• [ASSIGNMENT]: The answer must be every line of the records in which the string "lastStatus" appears.

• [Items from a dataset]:
-- ==== Sys2Proof/Machine/Rings.lean ====
section
/-! DEFINITION. Descriptor rings: contexts, doorbells, starting entries, completions, waits, aborts, event rings and
interrupt moderation (07_rings.md; launch timing 02_fabric_time.md R59-R61). -/

namespace Sys2Proof.Machine

/-! ### Rings and counts -/

def State.ring (s : State) (r : Nat) : Option Ring := Store.get none s.rng.rings r

def State.setRing (s : State) (r : Nat) (x : Ring) : State :=
  { s with rng := { s.rng with rings := Store.put none s.rng.rings r (some x) } }

def State.dropRing (s : State) (r : Nat) : State :=
  { s with rng := { s.rng with rings := Store.put none s.rng.rings r none } }

/-- Change a ring that exists. -/
def State.modRing (s : State) (r : Nat) (f : Ring → Ring) : State :=
  match s.ring r with
  | some x => s.setRing r (f x)
  | none => s

def Ring.eng' (x : Ring) (f : RingEng → RingEng) : Ring := { x with eng := f x.eng }

/-- IDs of the rings that exist. -/
def State.ringIds (s : State) : List Nat := (s.rng.rings.filter (fun p => p.2.isSome)).map (·.1)

/-- Counts are free-running 32-bit numbers (R180). -/
def cnt (n : Nat) : Nat := n % 2 ^ 32

/-- a − b as a 32-bit serial difference. -/
def cdiff (a b : Nat) : Nat := (a + 2 ^ 32 - b % 2 ^ 32) % 2 ^ 32

/-- a is after b (R180). -/
def after (a b : Nat) : Bool := 0 < cdiff a b && cdiff a b < 2 ^ 31

/-- a is before b. -/
def before (a b : Nat) : Bool := after b a

def Ring.size (x : Ring) : Nat := 2 ^ x.log2

/-- Address of the entry for count c (R180). -/
def Ring.entry (x : Ring) (c : Nat) : Nat := x.base + (c % x.size) * 64

/-! ### The context image (table Ring context) -/

/-- The 64 bytes of RNG_CTX_STAGE. -/
def State.stageImage (s : State) : List Byte := (List.range 8).flatMap (fun j => leBytes 8 (s.rd R.RNG_CTX_STAGE_ctx j))

def ctxReserved (b : List Byte) : Bool :=
  bits (fieldLE b 0xA 1) 7 5 == 0 && bits (fieldLE b 0xC 2) 15 12 == 0 && bits (fieldLE b 0x16 2) 14 12 == 0
    && fieldLE b 0x34 8 == 0 && fieldLE b 0x3C 4 == 0

/-- The ring that a context image describes. -/
def ringOf (b : List Byte) (now : Nat) : Ring :=
  let fl := fieldLE b 0xA 1
  let db := fieldLE b 0x16 2
  { base := fieldLE b 0 8, log2 := fieldLE b 8 1, type := fieldLE b 9 1, mem := bit fl 0, anyOrder := bit fl 1,
    irqEn := bit fl 2, rearm := bit fl 3, wbEn := bit fl 4, prefetch := fieldLE b 0xB 1,
    slice := bits (fieldLE b 0xC 2) 11 0, target := fieldLE b 0xE 2, vector := fieldLE b 0x10 2,
    modCount := fieldLE b 0x12 2, modUs := fieldLE b 0x14 2, dbEn := bit db 15, dbPage := bits db 11 0,
    tail := fieldLE b 0x18 4, head := fieldLE b 0x1C 4, cpl := fieldLE b 0x20 4, ack := fieldLE b 0x24 4,
    wbAddr := fieldLE b 0x28 8, state := 0, lastStatus := 0, eng := { used := now, irqAt := fieldLE b 0x20 4 } }

/-- The context image of a ring. -/
def Ring.image (x : Ring) : List Byte :=
  leBytes 8 x.base ++ leBytes 1 x.log2 ++ leBytes 1 x.type
    ++ leBytes 1 (b2n x.mem + 2 * b2n x.anyOrder + 4 * b2n x.irqEn + 8 * b2n x.rearm + 16 * b2n x.wbEn)
    ++ leBytes 1 x.prefetch ++ leBytes 2 x.slice ++ leBytes 2 x.target ++ leBytes 2 x.vector ++ leBytes 2 x.modCount
    ++ leBytes 2 x.modUs ++ leBytes 2 (2 ^ 15 * b2n x.dbEn + x.dbPage) ++ leBytes 4 x.tail ++ leBytes 4 x.head
    ++ leBytes 4 x.cpl ++ leBytes 4 x.ack ++ leBytes 8 x.wbAddr ++ leBytes 2 x.state ++ leBytes 2 x.lastStatus ++ leBytes 12 0

/-- Check 2 of R183: legal fields and alignment; `vector` within the bound function's table. -/
def State.ctxLegal (s : State) (b : List Byte) : Bool :=
  let x := ringOf b 0
  6 ≤ x.log2 && x.log2 ≤ 16 && x.type ≤ 7 && x.prefetch ≤ 32 && ctxReserved b && x.dbPage < 4080
    && (x.type != 7 || x.slice == 0) && x.base % 4096 == 0 && (!x.wbEn || x.wbAddr % 4 == 0)
    && (x.type == 5 || x.type == 6 || !x.irqEn || (match s.sliceFn x.slice with
      | some fn => x.vector < s.msixCount fn
      | none => x.vector < 2048))
    && ((x.type != 5 && x.type != 6) || x.mem)

/-- Check 4 of R183: the ring and its write-back word lie in the slice's memory (R181, R155). -/
def State.ctxRange (s : State) (b : List Byte) : Option State :=
  let x := ringOf b 0
  if x.mem then
    match s.claimHbm x.slice x.base (64 * x.size) with
    | none => none
    | some s => if x.wbEn then s.claimHbm x.slice x.wbAddr 4 else some s
  else if (s.sliceFn x.slice).isSome then some s else none

/-- Index of a doorbell page in RNG_DB_MAP. -/
def dbIndex (fn page : Nat) : Nat := fn * 4096 + page

/-- Check 5 of R183: the page lies in the slice's doorbell range and no other ring holds it. -/
def State.dbFree (s : State) (b : List Byte) (self : Option Nat) : Bool :=
  let x := ringOf b 0
  if !x.dbEn then true
  else match s.sliceFn x.slice with
    | none => false
    | some fn =>
      let i := dbIndex fn x.dbPage
      let base := s.rd R.SLC_BIND_db_base x.slice
      base ≤ x.dbPage && x.dbPage < base + s.rd R.SLC_BIND_db_count x.slice
        && (!s.on R.RNG_DB_MAP_valid i || some (s.rd R.RNG_DB_MAP_ring i) == self)

def State.mapDb (s : State) (x : Ring) (r : Nat) : State :=
  match x.dbEn, s.sliceFn x.slice with
  | true, some fn => (s.raise R.RNG_DB_MAP_valid (dbIndex fn x.dbPage)).wr R.RNG_DB_MAP_ring r (dbIndex fn x.dbPage)
  | _, _ => s

def State.unmapDb (s : State) (x : Ring) : State :=
  match x.dbEn, s.sliceFn x.slice with
  | true, some fn => (s.wr R.RNG_DB_MAP_valid 0 (dbIndex fn x.dbPage)).wr R.RNG_DB_MAP_ring 0 (dbIndex fn x.dbPage)
  | _, _ => s

/-- A ring command completes. -/
def State.ringCmdDone (s : State) (status : Nat) : State := s.wr R.RNG_CMD_STATUS_status status

def State.resident (s : State) : Nat := s.rd R.RNG_STATUS_resident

• [ANSWER FOR THIS EXERCISE]:
    wbAddr := fieldLE b 0x28 8, state := 0, lastStatus := 0, eng := { used := now, irqAt := fieldLE b 0x20 4 } }
    ++ leBytes 4 x.cpl ++ leBytes 4 x.ack ++ leBytes 8 x.wbAddr ++ leBytes 2 x.state ++ leBytes 2 x.lastStatus ++ leBytes 12 0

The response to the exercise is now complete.